╭──

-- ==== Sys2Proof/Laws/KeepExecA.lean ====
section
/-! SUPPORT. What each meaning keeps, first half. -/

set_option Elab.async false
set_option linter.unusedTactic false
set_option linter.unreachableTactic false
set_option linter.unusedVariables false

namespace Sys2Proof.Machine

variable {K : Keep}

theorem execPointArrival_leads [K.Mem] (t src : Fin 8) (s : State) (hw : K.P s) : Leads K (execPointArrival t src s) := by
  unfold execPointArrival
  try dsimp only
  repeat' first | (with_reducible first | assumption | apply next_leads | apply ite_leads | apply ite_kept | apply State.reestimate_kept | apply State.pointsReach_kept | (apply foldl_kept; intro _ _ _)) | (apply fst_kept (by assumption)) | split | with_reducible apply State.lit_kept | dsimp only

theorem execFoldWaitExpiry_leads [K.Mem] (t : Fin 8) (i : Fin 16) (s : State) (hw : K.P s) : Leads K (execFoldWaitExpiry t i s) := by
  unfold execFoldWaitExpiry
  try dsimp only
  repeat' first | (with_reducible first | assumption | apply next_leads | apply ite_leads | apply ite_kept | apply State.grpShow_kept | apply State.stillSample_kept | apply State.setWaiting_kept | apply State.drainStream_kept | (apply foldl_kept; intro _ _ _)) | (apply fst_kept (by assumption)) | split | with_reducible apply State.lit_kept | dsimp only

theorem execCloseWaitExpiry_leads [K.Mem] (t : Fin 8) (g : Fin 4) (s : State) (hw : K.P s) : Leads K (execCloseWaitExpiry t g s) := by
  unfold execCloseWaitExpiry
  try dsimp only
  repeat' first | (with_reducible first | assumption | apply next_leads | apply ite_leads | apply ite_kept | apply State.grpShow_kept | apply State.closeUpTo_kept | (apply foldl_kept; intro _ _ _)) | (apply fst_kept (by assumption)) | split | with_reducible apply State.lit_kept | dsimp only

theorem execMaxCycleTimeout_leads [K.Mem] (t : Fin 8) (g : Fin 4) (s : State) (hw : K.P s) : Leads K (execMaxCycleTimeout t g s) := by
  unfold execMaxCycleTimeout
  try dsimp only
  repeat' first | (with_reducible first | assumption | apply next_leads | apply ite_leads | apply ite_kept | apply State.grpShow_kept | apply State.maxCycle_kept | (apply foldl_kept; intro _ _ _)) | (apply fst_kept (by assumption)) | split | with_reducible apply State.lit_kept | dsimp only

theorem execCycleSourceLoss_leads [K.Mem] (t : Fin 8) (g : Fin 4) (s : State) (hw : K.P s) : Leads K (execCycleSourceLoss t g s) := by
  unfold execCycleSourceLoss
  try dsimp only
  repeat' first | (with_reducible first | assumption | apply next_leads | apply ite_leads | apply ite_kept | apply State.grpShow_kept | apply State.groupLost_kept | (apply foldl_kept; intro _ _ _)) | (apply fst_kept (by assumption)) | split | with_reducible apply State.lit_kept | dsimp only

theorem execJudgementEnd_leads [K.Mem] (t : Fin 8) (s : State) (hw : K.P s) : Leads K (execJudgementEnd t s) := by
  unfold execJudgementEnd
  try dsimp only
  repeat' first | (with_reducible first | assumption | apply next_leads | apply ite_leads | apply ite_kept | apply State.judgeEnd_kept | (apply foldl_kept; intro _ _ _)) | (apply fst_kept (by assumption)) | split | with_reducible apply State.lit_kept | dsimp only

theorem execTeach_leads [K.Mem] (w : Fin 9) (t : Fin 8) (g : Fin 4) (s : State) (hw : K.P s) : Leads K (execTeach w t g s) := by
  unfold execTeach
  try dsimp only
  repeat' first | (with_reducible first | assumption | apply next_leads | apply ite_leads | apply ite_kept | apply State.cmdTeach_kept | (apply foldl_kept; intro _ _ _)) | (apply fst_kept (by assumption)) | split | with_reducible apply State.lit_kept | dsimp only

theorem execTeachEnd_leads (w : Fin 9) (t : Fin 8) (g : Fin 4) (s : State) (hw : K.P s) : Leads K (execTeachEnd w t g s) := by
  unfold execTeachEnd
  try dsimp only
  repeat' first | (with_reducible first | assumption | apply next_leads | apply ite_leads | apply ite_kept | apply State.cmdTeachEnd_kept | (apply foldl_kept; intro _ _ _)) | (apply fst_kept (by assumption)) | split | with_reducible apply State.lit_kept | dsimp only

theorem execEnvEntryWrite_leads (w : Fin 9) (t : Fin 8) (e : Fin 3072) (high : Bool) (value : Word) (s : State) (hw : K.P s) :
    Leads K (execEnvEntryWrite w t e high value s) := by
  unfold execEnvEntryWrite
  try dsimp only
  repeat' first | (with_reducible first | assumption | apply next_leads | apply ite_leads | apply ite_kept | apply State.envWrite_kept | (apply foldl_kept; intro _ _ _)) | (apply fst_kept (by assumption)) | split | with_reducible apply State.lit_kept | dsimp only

╰──

*EXERCISE GOAL*:
Determine the number of lines in the listing above containing the word "execCloseWaitExpiry"; respond with that figure only.

*TASK OUTPUT*:
2